Electronic Arts has, unsurprisingly, managed to become a magnet for controversy. Their biggest debacle yet may be the 2017 release of Star Wars: Battlefront II and its use of microtransactions in the form of loot boxes: virtual bundles which must be purchased with real money that feature in-game items enabling players advantages during gameplay.

In the case of Battlefront II, beta testers reported its loot boxes were aggressive and were designed to radically favor those who spent real currency over those who didn’t. This triggered righteous outcry from both press and gamers. That outcry subsequently led to the feature being removed upon the release of the game.

Would you pay up for Battlefront II in-game content?
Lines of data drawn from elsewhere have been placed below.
/-- HOLD begins (R139). -/
def Ev.beginHold (e : Ev) : Ev :=
  let m := e.air.massage
  e.setMassage { m with phase := some .hold, riseLeft := [],
                        phaseAt := some (e.now + ms (100 * hi (stepWord m.buffer m.step 2))) }

/-- A step begins (R138, R139). -/
def Ev.beginStep (e : Ev) (n : Nat) : Ev :=
  let m := e.air.massage
  let w := stepWord m.buffer n 1
  let chambers := (stepSet (stepWord m.buffer n 0)).filter (fun c =>
    (e.chamberConf c).fitted && e.air.chambers[c].state != .fault && e.air.chambers[c].owner != .crash)
  let e := chambers.foldl Ev.takeIntoStep e
  let e := e.setMassage { m with step := n, phase := some .rise, riseLeft := chambers,
                                 phaseAt := some (e.now + ms (100 * lo w)) }
  let steep := field (m.buffer.getD 0 0) 5 3 == 1
  let e := chambers.foldl
    (fun e c => e.settle c (stepTarget steep (e.chamberConf c).maxPressure (hi w) m.intensity)) e
  if lo w == 0 then e.sealStep.beginHold else e

/-- Massage enters ENDING (R140). -/
def Ev.enterEnding (e : Ev) (next : Option (Fin 8 × Nat)) : Ev :=
  let e := e.setMassage { e.air.massage with state := .ending, phase := none, phaseAt := none,
                                             sessionAt := none, riseLeft := [], pendingStart := next }
  let e := allChambers.foldl (fun e c =>
    if e.air.chambers[c].owner != .massage then e
    else if e.air.chambers[c].borrowed then e.beginReturn c
    else e.settle c 0) e
  e.tell .massageStep

/-- The step ends; the next begins, or the pass or the massage ends (R140). Under a repeat count of 0 the passes stay at
255 (log entry 35). -/
def Ev.endStep (e : Ev) : Ev :=
  let m := e.air.massage
  if m.step + 1 < patternSteps m.buffer then e.beginStep (m.step + 1)
  else
    let passes := min 255 (m.passes + 1)
    let times := hi (m.buffer.getD 0 0)
    let e := e.setMassage { m with passes := passes }
    if times == 0 || decide (passes < times) then e.beginStep 0 else e.enterEnding none

/-- FALL begins (R139): the vent valves of the step's MASSAGE chambers open, also for a massage that a queued recall (R99,
R102) started in PULLING, HOLDING or LOCKED: DESIGN CHOICE, since R129 defers settles alone and R144 is silent on a FALL
(log entry 35). -/
def Ev.beginFall (e : Ev) : Ev :=
  let m := e.air.massage
  let time := lo (stepWord m.buffer m.step 2)
  let chambers := e.stepChambers
  let e := e.setMassage { m with phase := some .fall, phaseAt := some (e.now + ms (100 * time)) }
  let e := chambers.foldl (fun e c =>
    let x := e.air.chambers[c]
    if x.borrowed then e.beginReturn c
    else if time == 0 then e
    else (e.setChamber c ({ x with target := some 0, protective := false }.enter .venting)).tell .pump) e
  if time == 0 then e.endStep else e

/-- The rise ends with every chamber done, or at the expiry of its timer (R139). -/
def Ev.endRise (e : Ev) : Ev :=
  let m := e.air.massage
  if m.state == .running && m.phase == some .rise then e.sealStep.beginHold else e

/-- The phase timer expires (R139); a massage that ends with it changes the mirror value (R141). -/
def Ev.phaseExpiry (e : Ev) : Ev :=
  let before := e.mirrorValue
  let e := match e.air.massage.phaseAt, e.air.massage.phase with
    | some t, some .rise => (e.due t).endRise
    | some t, some .hold => (e.due t).beginFall
    | some t, some .fall => (e.due t).sealStep.endStep
    | _, _ => e
  e.mirrorFrom before

/-- A massage start (R137). -/
def Ev.massageStart (e : Ev) (p : Fin 8) (i : Nat) : Ev :=
  let before := e.mirrorValue
  let m := { e.air.massage with lastPattern := p, lastIntensity := i }
  let e := e.setMassage m
  let e := match m.state with
    | .off => (e.setMassage { m with pattern := some p, intensity := i, state := .fetching }).beginFetch p
    | .fetching =>
      if m.pattern == some p then e.setMassage { m with intensity := i }
      else (e.abandonFetch.setMassage { m with pattern := some p, intensity := i }).beginFetch p
    | .running =>
      if m.pattern == some p then e.setMassage { m with intensity := i } else e.enterEnding (some (p, i))
    | .ending => e.setMassage { m with pendingStart := some (p, i) }
  e.mirrorFrom before

/-- A massage stop (R137). -/
def Ev.massageStop (e : Ev) : Ev :=
  let before := e.mirrorValue
  let m := e.air.massage
  let e := match m.state with
    | .off => e
    | .fetching => e.abandonFetch.setMassage { m with state := .off }
    | .running => e.enterEnding none
    | .ending => e.setMassage { m with pendingStart := none }
  e.mirrorFrom before

/-- ENDING reaches OFF when no chamber has owner MASSAGE; a pending start is then taken (R137, R140). -/
def Ev.massageStep (e : Ev) : Ev :=
  let m := e.air.massage
  if m.state == .ending && !e.air.chambers.toList.any (fun x => x.owner == .massage) then
    let before := e.mirrorValue
    let e := e.setMassage { m with state := .off, pendingStart := none }
    let e := match m.pendingStart with
      | some (p, i) => e.massageStart p i
      | none => e
    e.mirrorFrom before
  else e

/-- The session timer expires (R140). -/
def Ev.sessionExpiry (e : Ev) : Ev :=
  match e.air.massage.sessionAt with
  | none => e
  | some t =>
    let e := e.due t
    let before := e.mirrorValue
    if e.air.massage.state == .running then (e.enterEnding none).mirrorFrom before else e

/-- A fetch has succeeded: massage enters RUNNING (R137). A MASSAGE chamber still returning under owner CRASH keeps that
owner; once its return has ended, the next step that names it takes it (log entry 35). -/
def Ev.enterRunning (e : Ev) : Ev :=
  let e := e.setMassage { e.air.massage with
    state := .running, passes := 0, sessionAt := some (e.now + ms (60000 * e.conf.massageSession)) }
  let e := allChambers.foldl (fun e c =>
    let x := e.air.chambers[c]
    let k := e.chamberConf c
    if k.fitted && k.role == .massage && x.state != .fault && x.owner != .crash then
      e.setChamber c { x with owner := .massage }
    else e) e
  e.beginStep 0

/-- A word of a pattern fetch (R135). -/
def Ev.fetchWord (e : Ev) (w : Word) : Ev :=
  let m := e.air.massage
  match m.state, m.pattern with
  | .fetching, some p =>
    let before := e.mirrorValue
    let ws := m.buffer ++ [w]
    let n := patternSteps ws
    let e := e.setMassage { m with buffer := ws }
    if 1 ≤ n && n ≤ 20 && ws.length < 1 + 4 * n then e.offerRead .patternFetch (e.patternAddr p ws.length)
    else
      match e.patternFailure ws with
      | none => e.enterRunning
      | some (reason, step) =>
        let e := e.setMassage { e.air.massage with state := .off }
        (e.hand .patternInvalid (toWord (p.val + 1)) (bytes reason step)).mirrorFrom before
  | _, _ => e

/-! ## Answers to the crash controller (R142 to R144) -/

/-- Massage goes to OFF at once: the fetch is abandoned and the timers stop. -/
def Ev.massageOff (e : Ev) : Ev :=
  let before := e.mirrorValue
  let e := e.abandonFetch
  let e := e.setMassage { e.air.massage with state := .off, phase := none, phaseAt := none,
                                             sessionAt := none, pendingStart := none, riseLeft := [] }
  e.mirrorFrom before

/-- A chamber of owner MASSAGE gives way to a crash hold: step 1 of R142. In LOCKED a MASSAGE chamber is sealed
with settle pending (R144). A borrowed chamber keeps its fill time, also where it was given a new posture value while
lent (log entry 35). -/
def Ev.crashUnmassage (e : Ev) (c : Fin 12) : Ev :=
  let x := e.air.chambers[c]
  if x.owner != .massage then e
  else if x.borrowed then
    e.setChamber c { x.enter .sealed with owner := .posture, borrowed := false, returning := false,
                                          target := x.posture, settlePending := true }
  else if e.crash.state == .locked then
    e.setChamber c { x.enter .sealed with owner := .none, target := some 0, settlePending := true }
  else (e.setChamber c { x with owner := .none }).settleNow c 0

/-- A chamber's crash action at PULL (steps 2 and 3 of R142). A chamber still returning under owner CRASH that has no crash
role any more goes on returning in PULLING: DESIGN CHOICE, since R142 is silent on it (log entry 35). -/
def Ev.crashTake (e : Ev) (c : Fin 12) : Ev :=
  let k := e.chamberConf c
  if e.crashChamber c && e.air.chambers[c].state != .fault then
    let e := e.slotOver c
    let x := { e.air.chambers[c] with owner := .crash, returning := false, settlePending := false,
                                      fillOnly := k.crashRole == .inflate }
    (e.setChamber c x).settleNow c (if k.crashRole == .inflate then k.crashPressure else 0)
  else if e.air.chambers[c].state == .filling then e.setChamber c (e.air.chambers[c].enter .fillWait)
  else e

/-- The crash controller takes PULL (R142). -/
def Ev.airPull (e : Ev) : Ev :=
  let e := allChambers.foldl Ev.crashUnmassage e.massageOff
  let e := allChambers.foldl Ev.crashTake e
  let e := if isCrashLoad e.conf pumpClaimant then e.setPump (some .crash) true else e
  e.tell .pump

/-- HOLDING is entered (R143). -/
def Ev.airHolding (e : Ev) : Ev :=
  (allChambers.foldl (fun e c =>
    if e.air.chambers[c].owner == .crash && e.air.chambers[c].moving then e.sealHere c else e) e).tell .pump

/-- A chamber of owner CRASH returns to the snapshot's posture value (R143). -/
def Ev.crashReturn (e : Ev) (c : Fin 12) : Ev :=
  if e.air.chambers[c].owner == .crash then
    let x := e.air.chambers[c]
    let v := (e.crash.snapChambers[c]).getD x.posture
    (e.setChamber c { x with posture := v, fillOnly := false, returning := true }).settleNow c (v.getD 0)
  else e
However, due to Battlefront II’s heavy dependency on microtransactions, the game’s unlockable content became indefinitely inaccessible. Despite speculation that EA might relent to the demands of gamers in developing a fairer means of unlocking in-game content, EA CFO Blake Jorgesen indicated the company would be still be using loot boxes, according to a tweet posted on Jan. 30 by Wall Street Journal tech reporter Sarah E. Needleman.

Once again, the response from gamers was very negative, causing EA to reverse course. Battlefront II will only sell virtual cosmetic goods that change the look of the playable character rather than important in-game items that change how players perform against others.

Despite this back-stepping, EA’s initial adamance to include lootboxes in Battlefront II should not surprise anyone considering the company’s past comments. Former EA executive Peter Moore said he anticipated all games “10 years from now” would employ microtransactions during a talk with Kotaku back in 2012. The publisher has taken steps to make Moore’s comments a fact, regardless if gamers like it.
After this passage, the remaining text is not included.